___ Input ___

-- ==== Sys2Proof/Machine/Regions.lean ====
section
/-! DEFINITION. Regions (R367 to R371): nodes, effective values, budgets. Queue control blocks (R353). What a START asks of a tile and which
waiting START comes first (R361, R362, R372), and the groups a thread gives up for it (R111, R125, R402). -/
namespace Sys2Proof.Machine

/-! Regions. -/
def State.region (s : State) (asid : BitVec 12) (a : Word) : Option Region := s.regions.find? (fun r => r.asid == asid && r.addr == a)
def State.setRegion (s : State) (r : Region) : State :=
  { s with regions := s.regions.map (fun x => if x.asid = r.asid && x.addr = r.addr then r else x) }
/-- A node and its ancestors, nearest first. -/
def lineageOf (s : State) (asid : BitVec 12) : Nat → Word → List Region
  | 0, _ => []
  | n + 1, a => match s.region asid a with
    | some r => r :: (if r.parent = 0 then [] else lineageOf s asid n r.parent)
    | none => []
def State.lineage (s : State) (asid : BitVec 12) (a : Word) : List Region := lineageOf s asid (s.regions.length + 1) a
/-- The nearest node that sets field f itself (R369). -/
def State.settingNode (s : State) (asid : BitVec 12) (a : Word) (f : Nat) : Option Region := (s.lineage asid a).find? (fun r => r.mask.getLsbD f)
def State.prioOf (s : State) (asid : BitVec 12) (a : Word) : Nat := ((s.settingNode asid a 0).map (·.prio)).getD 8
def State.fdomOf (s : State) (asid : BitVec 12) (a : Word) : Nat := ((s.settingNode asid a 1).map (·.fdom)).getD 0
/-- A budget k of a node is exhausted (R370). -/
def Region.exhausted (r : Region) (k : Nat) : Bool :=
  r.mask.getLsbD (2 + k) && (r.limit[k]?.getD 0) != BitVec.allOnes 64 && (r.limit[k]?.getD 0).toNat ≤ (r.used[k]?.getD 0).toNat
def Region.spent (r : Region) : Bool := (List.range 4).any r.exhausted
/-- No START, COPY or PLANE of the region starts. -/
def State.drawsSpent (s : State) (asid : BitVec 12) (a : Word) : Bool := (s.lineage asid a).any Region.spent
def Thread.prio (t : Thread) (s : State) : Nat := s.prioOf (s.teamAsid t.team t.asid) t.region

/-! Queue control blocks. -/
def State.qcbKey (s : State) (q : Nat) : Nat := s.mgr.qcbtPa + 64 * q
/-- The QCB at its home's newest version. -/
def State.qcb (s : State) (q : Nat) : Qcb :=
  let k := s.qcbKey q
  let f := fun o n => readNat s.mem (k + o) n
  ⟨readWord s.mem k, f 8 1, f 9 1, f 10 1, BitVec.ofNat 12 (f 12 2), f 14 2, f 16 4, readWord s.mem (k + 24)⟩

/-! START (R361). -/
structure StartPacket where
  entry : Word
  nthr : Nat
  grp : Nat
  ceil : Nat
  place : Nat
  rcb : Word
  arg : Word
  spad : Nat
  deriving DecidableEq, Repr
def fieldAt (b : List Byte) (o n : Nat) : Nat := leNat ((b.drop o).take n)
def startOf (b : List Byte) : StartPacket :=
  ⟨BitVec.ofNat 64 (fieldAt b 16 8), fieldAt b 24 1, fieldAt b 25 1, fieldAt b 26 2, fieldAt b 28 1, BitVec.ofNat 64 (fieldAt b 32 8),
   BitVec.ofNat 64 (fieldAt b 40 8), fieldAt b 48 4⟩
def StartPacket.units (p : StartPacket) : Nat := (p.spad + 16383) / 16384
def StartPacket.admits (p : StartPacket) (tile : Nat) : Bool := p.place == 0xFF || p.place == tile || (0x80 ≤ p.place && tile / 8 == p.place % 8)
def Thread.here (t : Thread) : Bool := t.status != .absent && t.status != .ended
/-- The threads on a control core. -/
def State.coreThreads (s : State) (core : Nat) : List Nat := (s.threads.filter (fun e => e.2.here && e.2.core == core)).map (·.1)
/-- Free places of a control core, as thread numbers: four threads at most; numbers of saved threads come last. -/
def State.corePlaces (s : State) (core : Nat) : List Nat :=
  let l := ((List.range 4).map (· + 4 * core)).filter (fun i => !(s.thread i).here)
  let kept := fun (i : Nat) => s.saved.any (fun e => e.1 == i)
  ((l.filter (fun i => !kept i)) ++ l.filter kept).take (4 - (s.coreThreads core).length)
/-- Free user-thread places of a tile. -/
def State.freePlaces (s : State) (tile : Nat) : List Nat := ((List.range 8).map (· + 8 * tile)).flatMap s.corePlaces
/-- A copy strip that has passed its owner-tag comparison still writes a byte of a range: its space is not free yet (R333). -/
def ReqKind.keys : ReqKind → List Nat
  | .write c => c.map (·.1)
  | .folds l => l.map (·.key)
  | _ => []
def State.stripWrites (s : State) (lo n : Nat) : Bool :=
  let hit := fun (k : Nat) => lo ≤ k && k < lo + n
  s.stores.any (fun r => r.copy.isSome && r.kind.keys.any hit) || s.trains.any (fun t => t.copy.isSome && t.els.any (fun e => hit e.key))
/-- The lowest free run of units of a tile's scratchpad, of its 256 (R275). -/
def unitFree (l : List Alloc) (u n : Nat) : Bool := l.all (fun a => !(u < a.unit + a.units && a.unit < u + n))
def State.unitRun (s : State) (tile n : Nat) : Option Nat :=
  let l := s.allocs.filter (fun a => a.tile == tile)
  if n = 0 then some 0
  else (List.range (257 - n)).find? (fun u => unitFree l u n)
/-- A START of an ASID can start on a tile (R362). -/
def State.canStart (s : State) (asid : BitVec 12) (p : StartPacket) (tile : Nat) : Bool :=
  let t := s.tile tile
  p.admits tile && !t.retired && p.nthr * p.grp ≤ groupsOf t.free && p.nthr ≤ (s.freePlaces tile).length && (s.unitRun tile p.units).isSome &&
    !s.drawsSpent asid p.rcb
/-- The tile it starts on: the most free groups, ties to the lowest index. -/
def bestTile (s : State) : List Nat → Option Nat
  | [] => none
  | t :: r => match bestTile s r with
    | none => some t
    | some u => if groupsOf (s.tile u).free ≤ groupsOf (s.tile t).free then some t else some u
def State.startTile (s : State) (asid : BitVec 12) (p : StartPacket) : Option Nat := bestTile s ((List.range 64).filter (s.canStart asid p))

/-! Waiting STARTs (R372). -/
/-- The START that waits at a queue's head, once its checks and FENCE let it. -/
def State.waitingStart (s : State) (q : Nat) : Option (BitVec 12 × StartPacket) :=
  ((s.queue q).head.filter (·.waited)).map (fun p => ((s.queue q).asid, startOf p.bytes))
/-- The best of the queues given, in order of arrival: the highest effective PRIO, then the earliest. -/
def bestStart (s : State) : List Nat → Option (Nat × Nat)
  | [] => none
  | q :: r => match s.waitingStart q with
    | none => bestStart s r
    | some (a, p) =>
      let n := s.prioOf a p.rcb
      match bestStart s r with
      | none => some (q, n)
      | some b => if n < b.2 then some b else some (q, n)

/-! Renegotiation (R111, R125). -/
/-- The groups a thread gives up: for the highest-priority waiting START above its own that its tile's place meets, as many of the highest-indexed
groups as that START lacks, down to `least`. R111 lets the allocator take groups and does not say how many (DESIGN CHOICE, log entry 63). -/
def State.yieldGroups (s : State) (tid least : Nat) : List Nat :=
  let t := s.thread tid
  let fits := s.waiting.filter (fun q => match s.waitingStart q with
    | some (a, p) => p.admits t.tile && t.prio s < s.prioOf a p.rcb && groupsOf (s.tile t.tile).free < p.nthr * p.grp
    | none => false)
  match (bestStart s fits).bind (fun b => s.waitingStart b.1) with
  | none => []
  | some (_, p) =>
    let need := p.nthr * p.grp - groupsOf (s.tile t.tile).free
    (groupList t.lanes).reverse.take (Nat.min need (t.groups - least))
/-- A thread's grant becomes another: groups return to the tile and leave it. -/
def State.regrantTo (s : State) (tid : Nat) (lanes : BitVec 16) : State :=
  let t := s.thread tid
  let s := s.freeGroups t.tile (t.lanes &&& ~~~lanes)
  let s := s.takeGroups t.tile (lanes &&& ~~~t.lanes)
  s.setThread tid (t.regrant lanes)
def State.renegotiate (s : State) (tid least : Nat) : State :=
  let g := s.yieldGroups tid least
  if g.isEmpty then s else s.regrantTo tid ((s.thread tid).lanes &&& ~~~(groupMask g))

end Sys2Proof.Machine
end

___

Exercise requirements: Among the records above, only the lines between the line holding "r => match s.waitingStart q with" and the line holding "(R111, R125). -/", inclusive, are to be output, exactly as written.

Solution to this exercise:
  | q :: r => match s.waitingStart q with
    | none => bestStart s r
    | some (a, p) =>
      let n := s.prioOf a p.rcb
      match bestStart s r with
      | none => some (q, n)
      | some b => if n < b.2 then some b else some (q, n)

/-! Renegotiation (R111, R125). -/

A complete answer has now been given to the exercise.